Ask HN: Can an interpreted-only language be implemented in a JITted one?

yorwba · on Feb 25, 2018

Yes, but the JIT may not actually know how to optimize the resulting translated code, if it doesn't have the kinds of patterns the optimizer is looking for.

Based on the page you linked, it seems like there are 4 different kinds of language elements, and parsing depends on which of those kinds something evaluates to. I'd assume that in normal code, most expressions will always evaluate to the same kind, since otherwise the humans writing the code would get confused. In that case, it might be possible to eliminate most of the ambiguity through static type inference.

For programs where you are unable to eliminate that ambiguity at compile time, you could compile code into a series of of function calls that take the relevant runtime parameters and dispatch on the types to perform the appropriate action. If you do that in a way that's similar to the usual type-dispatch in the host language, the JIT compiler will likely optimize it using e.g. a polymorphic inline cache.

I hope that helps and you'll actually see my answer. If you do, I'd like to know what got you interested in that question. (Are you trying to optimize an existing J codebase?)

rscho · on Feb 25, 2018

Thank you for your very informative answer!
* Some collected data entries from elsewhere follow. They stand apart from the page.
-- ==== Sys2Proof/Machine/Step.lean ====
section
/-! DEFINITION. The step, and a state with a given instruction placed where the step fetches its next one. -/

namespace Sys2Proof.Machine

/-- One STEP (spec/40_step_cycle.md R70, R78). -/
def step (s : State) : Host.Outcome State Fault Refusal := cycle s

/-- The state with the instruction of an opcode-table row (its `nbits` bits are `w`) stored at `pc`; nothing else
changes. It stands for the load of a program (log entry 7). -/
def State.withFetchWord (s : State) (nbits w : Nat) : State := s.placeWord (tableWord nbits w)

end Sys2Proof.Machine
end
My job leads me to write a lot of ad-hoc scripts for medical research. It consists almost solely in chains of extremely boring pandas/R functions which quickly turn into a mess, because the raw data ALWAYS comes in non-regular form, with corner cases and irregularities everywhere that must be regularized before analysis (that is, of course, done with Excel by my boss...)

The key here, is that medical data consists in very varied small datasets in the vast majority of cases (typically < 10^6 cells), so code reusability is very low since the data irregularities are different every time.

My impression is that languages such as J/APL would shine for such applications, since you won't have to remember what your code meant a year later, and allows very concise code compared to the pages of Pandas/R I have to write to handle corner cases. That said, I would also definitely appreciate to freely mix J in my codebase as a DSL rather than count on FFI. I also hope to be able to achieve auto annotation of functions using J code through the nice Racket tools for language transformation. As for performance improvement, I'm not really counting on it since I suspect that the Racket JIT will not be any faster than the J interpreter that is so small that it fits entirely into cache memory.

In summary, big and regular data is all the rage, but let's not forget the armies of people handling small and irregular data :-)

yorwba · on Feb 25, 2018

If something more like APL is within the realm of possibilities, you might want to take a look at the co-dfns compiler (although some of it may be specific to GPU code): https://github.com/Co-dfns/Co-dfns

However, for 10^6 cells, even O(n^2) algorithms should run in a few hours at worst, so performance optimizations might not be too critical. I'd suggest first validating your idea with an existing interpreter. Building your own tools is always fun, but can also be a huge distraction that you probably shouldn't take on unless your existing options are not adequate.

gus_massa · on Feb 25, 2018

Can you give a simple example, that shows the problem parsing J? IIUC the example in the link, the parser has to know the arity of the functions. This can be done in Racket using macros that look like functions. (For example, functions with optional arguments are actually macros that look like functions.)

I'm not sure that JIT is so important here, unless you are planning to generate bytecode on the flight and JIT it.